> _Collected data_:
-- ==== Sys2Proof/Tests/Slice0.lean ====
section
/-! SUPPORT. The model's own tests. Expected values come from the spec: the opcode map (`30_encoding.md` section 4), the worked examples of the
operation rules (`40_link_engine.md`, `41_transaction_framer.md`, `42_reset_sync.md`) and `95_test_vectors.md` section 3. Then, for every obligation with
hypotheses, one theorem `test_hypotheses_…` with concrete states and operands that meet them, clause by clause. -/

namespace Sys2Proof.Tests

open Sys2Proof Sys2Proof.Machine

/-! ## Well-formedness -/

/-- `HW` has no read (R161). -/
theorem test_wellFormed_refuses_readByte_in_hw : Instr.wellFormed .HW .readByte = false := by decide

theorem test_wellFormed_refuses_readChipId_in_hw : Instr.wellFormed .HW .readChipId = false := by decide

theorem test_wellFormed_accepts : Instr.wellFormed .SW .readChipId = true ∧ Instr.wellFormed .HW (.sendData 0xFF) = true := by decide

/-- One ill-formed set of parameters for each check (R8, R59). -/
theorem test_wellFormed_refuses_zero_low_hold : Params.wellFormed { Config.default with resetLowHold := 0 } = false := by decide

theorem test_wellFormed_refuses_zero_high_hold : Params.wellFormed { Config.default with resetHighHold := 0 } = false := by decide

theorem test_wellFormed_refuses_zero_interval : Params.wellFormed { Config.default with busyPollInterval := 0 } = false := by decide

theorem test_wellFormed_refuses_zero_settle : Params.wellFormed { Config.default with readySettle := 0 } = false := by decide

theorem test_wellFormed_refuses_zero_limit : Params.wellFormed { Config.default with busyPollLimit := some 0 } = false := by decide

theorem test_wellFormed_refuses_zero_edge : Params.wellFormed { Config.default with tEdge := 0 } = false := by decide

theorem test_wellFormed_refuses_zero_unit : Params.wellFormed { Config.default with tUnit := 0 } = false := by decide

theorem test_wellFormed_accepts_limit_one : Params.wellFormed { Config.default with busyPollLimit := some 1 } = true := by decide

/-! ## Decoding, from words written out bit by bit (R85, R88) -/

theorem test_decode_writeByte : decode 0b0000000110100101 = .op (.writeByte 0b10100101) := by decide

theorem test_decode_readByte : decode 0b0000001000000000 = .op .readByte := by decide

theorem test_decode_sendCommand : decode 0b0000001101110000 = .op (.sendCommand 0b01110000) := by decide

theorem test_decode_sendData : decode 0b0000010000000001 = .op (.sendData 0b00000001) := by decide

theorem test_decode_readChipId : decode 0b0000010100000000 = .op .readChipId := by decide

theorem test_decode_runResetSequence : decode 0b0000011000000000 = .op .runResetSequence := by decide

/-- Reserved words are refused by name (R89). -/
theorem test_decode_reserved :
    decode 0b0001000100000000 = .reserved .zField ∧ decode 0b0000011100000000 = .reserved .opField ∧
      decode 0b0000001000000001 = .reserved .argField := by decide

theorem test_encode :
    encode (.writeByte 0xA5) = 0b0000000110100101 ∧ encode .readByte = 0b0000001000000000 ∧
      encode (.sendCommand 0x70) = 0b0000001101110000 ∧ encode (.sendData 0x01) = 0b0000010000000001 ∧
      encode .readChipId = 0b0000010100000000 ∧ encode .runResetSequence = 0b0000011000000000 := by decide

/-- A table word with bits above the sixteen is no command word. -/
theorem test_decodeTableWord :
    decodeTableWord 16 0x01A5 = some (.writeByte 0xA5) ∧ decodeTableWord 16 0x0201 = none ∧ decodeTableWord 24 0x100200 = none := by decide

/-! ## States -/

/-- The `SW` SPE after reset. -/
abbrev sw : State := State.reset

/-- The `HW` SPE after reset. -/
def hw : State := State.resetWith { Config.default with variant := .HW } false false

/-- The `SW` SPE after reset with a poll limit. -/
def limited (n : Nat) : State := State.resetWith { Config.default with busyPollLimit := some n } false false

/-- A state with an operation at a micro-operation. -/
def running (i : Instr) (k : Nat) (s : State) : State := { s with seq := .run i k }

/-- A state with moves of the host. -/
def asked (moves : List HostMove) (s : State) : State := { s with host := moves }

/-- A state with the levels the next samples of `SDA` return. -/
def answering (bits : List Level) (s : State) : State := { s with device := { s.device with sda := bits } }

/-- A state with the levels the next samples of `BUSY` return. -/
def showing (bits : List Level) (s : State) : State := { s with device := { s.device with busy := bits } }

---

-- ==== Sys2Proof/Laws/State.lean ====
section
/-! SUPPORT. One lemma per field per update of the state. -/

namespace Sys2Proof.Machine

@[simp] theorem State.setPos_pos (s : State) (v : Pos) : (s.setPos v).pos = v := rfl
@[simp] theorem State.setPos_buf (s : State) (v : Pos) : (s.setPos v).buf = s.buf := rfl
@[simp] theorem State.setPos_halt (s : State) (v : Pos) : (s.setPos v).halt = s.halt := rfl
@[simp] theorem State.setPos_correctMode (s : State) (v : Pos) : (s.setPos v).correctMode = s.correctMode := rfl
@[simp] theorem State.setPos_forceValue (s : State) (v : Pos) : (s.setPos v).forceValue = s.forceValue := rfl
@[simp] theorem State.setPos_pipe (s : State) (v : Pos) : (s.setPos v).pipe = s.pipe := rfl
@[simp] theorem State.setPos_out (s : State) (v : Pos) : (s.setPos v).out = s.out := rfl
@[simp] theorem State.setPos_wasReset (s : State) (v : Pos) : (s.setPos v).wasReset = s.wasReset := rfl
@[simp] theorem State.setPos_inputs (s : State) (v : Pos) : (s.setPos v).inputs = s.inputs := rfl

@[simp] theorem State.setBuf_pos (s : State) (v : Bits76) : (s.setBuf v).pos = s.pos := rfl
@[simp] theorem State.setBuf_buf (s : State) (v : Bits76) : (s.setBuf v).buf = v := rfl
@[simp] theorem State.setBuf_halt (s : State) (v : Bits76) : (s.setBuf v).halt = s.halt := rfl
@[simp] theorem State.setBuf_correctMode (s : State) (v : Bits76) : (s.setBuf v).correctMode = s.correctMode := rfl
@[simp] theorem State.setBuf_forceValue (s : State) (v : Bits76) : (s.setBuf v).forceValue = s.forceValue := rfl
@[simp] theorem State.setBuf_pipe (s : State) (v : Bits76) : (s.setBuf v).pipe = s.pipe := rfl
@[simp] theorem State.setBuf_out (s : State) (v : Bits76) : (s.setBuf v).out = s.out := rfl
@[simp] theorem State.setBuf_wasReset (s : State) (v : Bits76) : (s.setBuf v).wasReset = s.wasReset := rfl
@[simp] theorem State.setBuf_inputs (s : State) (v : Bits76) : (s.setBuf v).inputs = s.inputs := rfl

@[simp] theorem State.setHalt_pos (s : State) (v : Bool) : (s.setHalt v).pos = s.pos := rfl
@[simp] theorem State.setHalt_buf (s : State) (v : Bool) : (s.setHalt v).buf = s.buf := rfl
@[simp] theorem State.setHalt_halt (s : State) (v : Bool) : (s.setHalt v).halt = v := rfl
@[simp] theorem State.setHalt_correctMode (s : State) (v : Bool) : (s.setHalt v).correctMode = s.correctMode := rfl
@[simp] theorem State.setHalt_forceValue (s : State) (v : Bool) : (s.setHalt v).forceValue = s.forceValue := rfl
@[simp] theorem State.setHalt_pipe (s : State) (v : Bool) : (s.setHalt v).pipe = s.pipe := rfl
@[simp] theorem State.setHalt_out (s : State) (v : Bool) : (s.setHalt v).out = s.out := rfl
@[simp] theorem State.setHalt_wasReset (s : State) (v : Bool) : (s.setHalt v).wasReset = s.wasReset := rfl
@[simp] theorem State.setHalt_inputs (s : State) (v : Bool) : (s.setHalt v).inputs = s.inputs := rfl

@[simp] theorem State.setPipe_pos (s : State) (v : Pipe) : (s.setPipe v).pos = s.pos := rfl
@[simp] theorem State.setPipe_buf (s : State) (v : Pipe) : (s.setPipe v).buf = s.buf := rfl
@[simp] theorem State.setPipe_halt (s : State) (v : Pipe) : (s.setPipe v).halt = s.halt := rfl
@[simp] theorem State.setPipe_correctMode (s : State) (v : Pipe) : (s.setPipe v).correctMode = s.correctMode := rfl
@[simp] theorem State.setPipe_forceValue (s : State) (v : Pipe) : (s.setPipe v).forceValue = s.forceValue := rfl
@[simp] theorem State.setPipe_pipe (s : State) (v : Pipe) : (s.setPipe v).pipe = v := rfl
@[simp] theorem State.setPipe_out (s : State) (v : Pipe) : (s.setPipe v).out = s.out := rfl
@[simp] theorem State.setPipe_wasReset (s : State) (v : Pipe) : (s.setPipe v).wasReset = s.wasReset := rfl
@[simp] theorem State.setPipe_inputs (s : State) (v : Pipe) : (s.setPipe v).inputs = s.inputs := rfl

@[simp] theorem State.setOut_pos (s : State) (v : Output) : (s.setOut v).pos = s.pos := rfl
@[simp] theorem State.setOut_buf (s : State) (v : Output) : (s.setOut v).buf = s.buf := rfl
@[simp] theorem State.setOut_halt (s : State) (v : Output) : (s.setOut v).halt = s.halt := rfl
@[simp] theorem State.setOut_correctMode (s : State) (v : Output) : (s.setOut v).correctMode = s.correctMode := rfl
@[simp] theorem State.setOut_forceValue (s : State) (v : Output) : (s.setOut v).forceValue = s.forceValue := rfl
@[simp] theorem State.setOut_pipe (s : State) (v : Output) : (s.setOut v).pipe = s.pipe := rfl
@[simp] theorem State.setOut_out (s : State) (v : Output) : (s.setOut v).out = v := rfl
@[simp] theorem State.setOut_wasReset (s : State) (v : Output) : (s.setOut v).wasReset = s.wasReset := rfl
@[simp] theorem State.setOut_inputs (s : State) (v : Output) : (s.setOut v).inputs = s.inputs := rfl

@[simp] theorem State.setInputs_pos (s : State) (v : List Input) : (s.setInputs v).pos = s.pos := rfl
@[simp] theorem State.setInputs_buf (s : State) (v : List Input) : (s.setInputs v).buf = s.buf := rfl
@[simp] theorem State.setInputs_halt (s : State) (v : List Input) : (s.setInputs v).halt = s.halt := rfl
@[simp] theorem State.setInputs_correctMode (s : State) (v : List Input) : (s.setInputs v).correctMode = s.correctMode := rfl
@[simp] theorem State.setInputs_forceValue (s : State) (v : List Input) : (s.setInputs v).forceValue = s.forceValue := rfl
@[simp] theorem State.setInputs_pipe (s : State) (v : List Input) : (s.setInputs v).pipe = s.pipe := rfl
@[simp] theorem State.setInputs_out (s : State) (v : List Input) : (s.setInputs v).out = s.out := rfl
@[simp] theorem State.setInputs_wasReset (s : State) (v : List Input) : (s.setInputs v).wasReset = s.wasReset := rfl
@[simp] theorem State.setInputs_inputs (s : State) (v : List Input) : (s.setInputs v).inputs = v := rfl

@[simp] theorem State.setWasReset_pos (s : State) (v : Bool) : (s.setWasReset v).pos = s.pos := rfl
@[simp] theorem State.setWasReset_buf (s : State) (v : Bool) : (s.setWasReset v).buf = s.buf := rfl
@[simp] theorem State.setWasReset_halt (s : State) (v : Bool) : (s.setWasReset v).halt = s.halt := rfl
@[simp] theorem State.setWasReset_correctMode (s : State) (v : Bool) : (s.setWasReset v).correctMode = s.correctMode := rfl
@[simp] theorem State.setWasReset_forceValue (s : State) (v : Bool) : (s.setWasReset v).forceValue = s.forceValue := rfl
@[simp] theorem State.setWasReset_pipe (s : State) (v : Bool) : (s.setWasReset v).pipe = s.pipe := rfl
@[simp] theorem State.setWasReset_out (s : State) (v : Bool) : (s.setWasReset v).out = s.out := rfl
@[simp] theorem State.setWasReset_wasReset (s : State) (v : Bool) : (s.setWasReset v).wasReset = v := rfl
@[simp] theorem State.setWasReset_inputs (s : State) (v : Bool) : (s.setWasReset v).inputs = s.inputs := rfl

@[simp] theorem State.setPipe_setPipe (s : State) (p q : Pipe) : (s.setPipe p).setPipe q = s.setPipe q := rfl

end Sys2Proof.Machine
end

--

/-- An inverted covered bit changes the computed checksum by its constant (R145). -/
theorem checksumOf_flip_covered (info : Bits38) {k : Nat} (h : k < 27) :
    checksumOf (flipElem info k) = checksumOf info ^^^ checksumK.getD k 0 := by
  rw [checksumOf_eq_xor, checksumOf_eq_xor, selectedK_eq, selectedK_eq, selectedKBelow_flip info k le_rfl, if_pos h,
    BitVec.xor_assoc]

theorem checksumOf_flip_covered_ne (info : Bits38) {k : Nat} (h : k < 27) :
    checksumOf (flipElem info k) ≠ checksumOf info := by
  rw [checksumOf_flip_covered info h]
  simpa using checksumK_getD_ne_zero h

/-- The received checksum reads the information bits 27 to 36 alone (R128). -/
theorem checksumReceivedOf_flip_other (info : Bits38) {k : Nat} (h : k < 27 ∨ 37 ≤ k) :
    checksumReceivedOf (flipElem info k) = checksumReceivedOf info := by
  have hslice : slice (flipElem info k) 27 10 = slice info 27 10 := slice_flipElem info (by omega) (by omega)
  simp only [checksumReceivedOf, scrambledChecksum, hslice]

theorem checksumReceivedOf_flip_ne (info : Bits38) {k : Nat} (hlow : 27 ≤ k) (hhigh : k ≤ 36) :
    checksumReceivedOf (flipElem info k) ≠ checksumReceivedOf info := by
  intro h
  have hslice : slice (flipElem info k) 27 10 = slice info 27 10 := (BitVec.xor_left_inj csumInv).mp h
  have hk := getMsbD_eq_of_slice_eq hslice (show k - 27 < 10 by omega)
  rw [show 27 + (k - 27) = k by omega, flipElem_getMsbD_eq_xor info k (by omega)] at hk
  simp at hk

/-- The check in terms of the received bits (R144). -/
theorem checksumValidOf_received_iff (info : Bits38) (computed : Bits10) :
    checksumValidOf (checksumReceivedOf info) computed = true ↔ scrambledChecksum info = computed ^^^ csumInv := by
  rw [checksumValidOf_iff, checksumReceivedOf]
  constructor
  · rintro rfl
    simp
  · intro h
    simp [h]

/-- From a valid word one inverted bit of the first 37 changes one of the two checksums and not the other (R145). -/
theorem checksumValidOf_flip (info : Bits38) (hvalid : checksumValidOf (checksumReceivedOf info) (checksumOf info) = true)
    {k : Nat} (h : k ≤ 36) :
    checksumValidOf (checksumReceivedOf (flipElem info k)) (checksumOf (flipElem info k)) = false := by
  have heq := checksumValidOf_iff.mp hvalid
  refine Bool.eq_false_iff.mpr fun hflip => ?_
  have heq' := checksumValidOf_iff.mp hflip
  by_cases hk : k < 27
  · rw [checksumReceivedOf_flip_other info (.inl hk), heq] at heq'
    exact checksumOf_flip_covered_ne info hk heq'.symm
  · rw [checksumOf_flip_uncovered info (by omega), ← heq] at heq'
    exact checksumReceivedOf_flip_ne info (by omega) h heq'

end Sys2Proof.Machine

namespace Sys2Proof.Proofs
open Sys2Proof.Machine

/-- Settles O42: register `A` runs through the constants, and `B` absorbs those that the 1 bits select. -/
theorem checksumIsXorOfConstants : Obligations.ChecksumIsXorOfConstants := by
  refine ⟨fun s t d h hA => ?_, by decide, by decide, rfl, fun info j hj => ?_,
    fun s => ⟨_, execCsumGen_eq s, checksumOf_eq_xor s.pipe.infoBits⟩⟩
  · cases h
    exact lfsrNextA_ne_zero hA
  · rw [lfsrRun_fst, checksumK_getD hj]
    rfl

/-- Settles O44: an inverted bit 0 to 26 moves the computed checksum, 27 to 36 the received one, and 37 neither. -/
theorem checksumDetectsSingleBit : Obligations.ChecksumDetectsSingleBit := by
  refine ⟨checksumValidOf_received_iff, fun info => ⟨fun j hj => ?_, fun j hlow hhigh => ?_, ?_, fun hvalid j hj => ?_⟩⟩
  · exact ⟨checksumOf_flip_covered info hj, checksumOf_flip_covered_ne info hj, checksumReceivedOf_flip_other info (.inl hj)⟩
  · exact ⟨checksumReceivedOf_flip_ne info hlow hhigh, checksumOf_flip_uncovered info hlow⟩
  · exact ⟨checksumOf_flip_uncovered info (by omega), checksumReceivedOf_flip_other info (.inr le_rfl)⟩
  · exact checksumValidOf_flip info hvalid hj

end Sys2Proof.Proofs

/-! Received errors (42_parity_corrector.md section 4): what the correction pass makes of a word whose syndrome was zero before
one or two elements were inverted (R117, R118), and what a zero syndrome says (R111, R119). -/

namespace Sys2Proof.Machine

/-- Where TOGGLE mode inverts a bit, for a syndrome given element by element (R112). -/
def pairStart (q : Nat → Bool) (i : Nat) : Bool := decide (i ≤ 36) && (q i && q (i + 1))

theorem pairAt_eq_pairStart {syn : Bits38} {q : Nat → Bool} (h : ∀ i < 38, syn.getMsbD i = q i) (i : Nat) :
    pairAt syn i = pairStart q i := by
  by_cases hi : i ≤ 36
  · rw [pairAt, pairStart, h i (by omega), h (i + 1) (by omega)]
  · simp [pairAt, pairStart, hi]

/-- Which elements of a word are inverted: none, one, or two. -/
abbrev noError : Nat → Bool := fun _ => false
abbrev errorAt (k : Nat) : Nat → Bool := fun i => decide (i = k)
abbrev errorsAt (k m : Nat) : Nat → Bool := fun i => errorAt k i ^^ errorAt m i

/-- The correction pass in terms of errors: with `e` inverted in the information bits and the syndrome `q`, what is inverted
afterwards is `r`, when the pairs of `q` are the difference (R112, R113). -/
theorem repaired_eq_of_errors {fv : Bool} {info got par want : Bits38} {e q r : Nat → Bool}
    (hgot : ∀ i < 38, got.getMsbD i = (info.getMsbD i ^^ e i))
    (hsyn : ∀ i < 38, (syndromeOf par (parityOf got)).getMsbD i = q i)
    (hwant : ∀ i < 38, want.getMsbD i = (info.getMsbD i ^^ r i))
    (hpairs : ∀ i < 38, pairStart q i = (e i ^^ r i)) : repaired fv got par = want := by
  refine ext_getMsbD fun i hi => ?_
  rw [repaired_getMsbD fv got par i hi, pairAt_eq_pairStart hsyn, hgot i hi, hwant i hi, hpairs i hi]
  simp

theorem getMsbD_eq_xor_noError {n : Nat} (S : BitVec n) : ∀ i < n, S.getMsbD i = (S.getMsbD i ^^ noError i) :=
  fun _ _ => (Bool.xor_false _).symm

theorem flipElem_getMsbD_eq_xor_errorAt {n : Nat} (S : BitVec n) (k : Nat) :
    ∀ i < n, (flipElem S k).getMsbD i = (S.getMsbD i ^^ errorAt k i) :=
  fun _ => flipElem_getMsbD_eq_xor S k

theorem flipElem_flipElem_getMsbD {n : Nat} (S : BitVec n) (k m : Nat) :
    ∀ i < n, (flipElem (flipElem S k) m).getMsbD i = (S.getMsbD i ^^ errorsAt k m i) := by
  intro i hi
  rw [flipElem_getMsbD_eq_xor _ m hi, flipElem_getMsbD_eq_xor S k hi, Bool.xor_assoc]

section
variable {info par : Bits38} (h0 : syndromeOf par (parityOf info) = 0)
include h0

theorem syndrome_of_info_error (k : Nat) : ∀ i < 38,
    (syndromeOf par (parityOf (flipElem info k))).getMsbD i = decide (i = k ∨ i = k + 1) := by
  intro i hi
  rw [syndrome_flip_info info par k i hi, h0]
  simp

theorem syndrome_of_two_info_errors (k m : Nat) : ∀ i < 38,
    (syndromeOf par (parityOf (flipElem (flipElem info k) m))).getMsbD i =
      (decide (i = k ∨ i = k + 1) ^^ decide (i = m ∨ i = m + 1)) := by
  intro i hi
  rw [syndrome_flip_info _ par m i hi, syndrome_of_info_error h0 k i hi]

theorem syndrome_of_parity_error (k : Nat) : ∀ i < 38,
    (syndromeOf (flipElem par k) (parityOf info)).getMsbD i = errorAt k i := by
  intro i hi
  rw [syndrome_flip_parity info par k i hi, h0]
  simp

> _Task brief_: Could you return exactly the lines above from the line with "(R8, R59). -/" to the line with "theorem test_decode_sendData : decode", both included, and nothing else?

> _Written answer_:
/-- One ill-formed set of parameters for each check (R8, R59). -/
theorem test_wellFormed_refuses_zero_low_hold : Params.wellFormed { Config.default with resetLowHold := 0 } = false := by decide

theorem test_wellFormed_refuses_zero_high_hold : Params.wellFormed { Config.default with resetHighHold := 0 } = false := by decide

theorem test_wellFormed_refuses_zero_interval : Params.wellFormed { Config.default with busyPollInterval := 0 } = false := by decide

theorem test_wellFormed_refuses_zero_settle : Params.wellFormed { Config.default with readySettle := 0 } = false := by decide

theorem test_wellFormed_refuses_zero_limit : Params.wellFormed { Config.default with busyPollLimit := some 0 } = false := by decide

theorem test_wellFormed_refuses_zero_edge : Params.wellFormed { Config.default with tEdge := 0 } = false := by decide

theorem test_wellFormed_refuses_zero_unit : Params.wellFormed { Config.default with tUnit := 0 } = false := by decide

theorem test_wellFormed_accepts_limit_one : Params.wellFormed { Config.default with busyPollLimit := some 1 } = true := by decide

/-! ## Decoding, from words written out bit by bit (R85, R88) -/

theorem test_decode_writeByte : decode 0b0000000110100101 = .op (.writeByte 0b10100101) := by decide

theorem test_decode_readByte : decode 0b0000001000000000 = .op .readByte := by decide

theorem test_decode_sendCommand : decode 0b0000001101110000 = .op (.sendCommand 0b01110000) := by decide

theorem test_decode_sendData : decode 0b0000010000000001 = .op (.sendData 0b00000001) := by decide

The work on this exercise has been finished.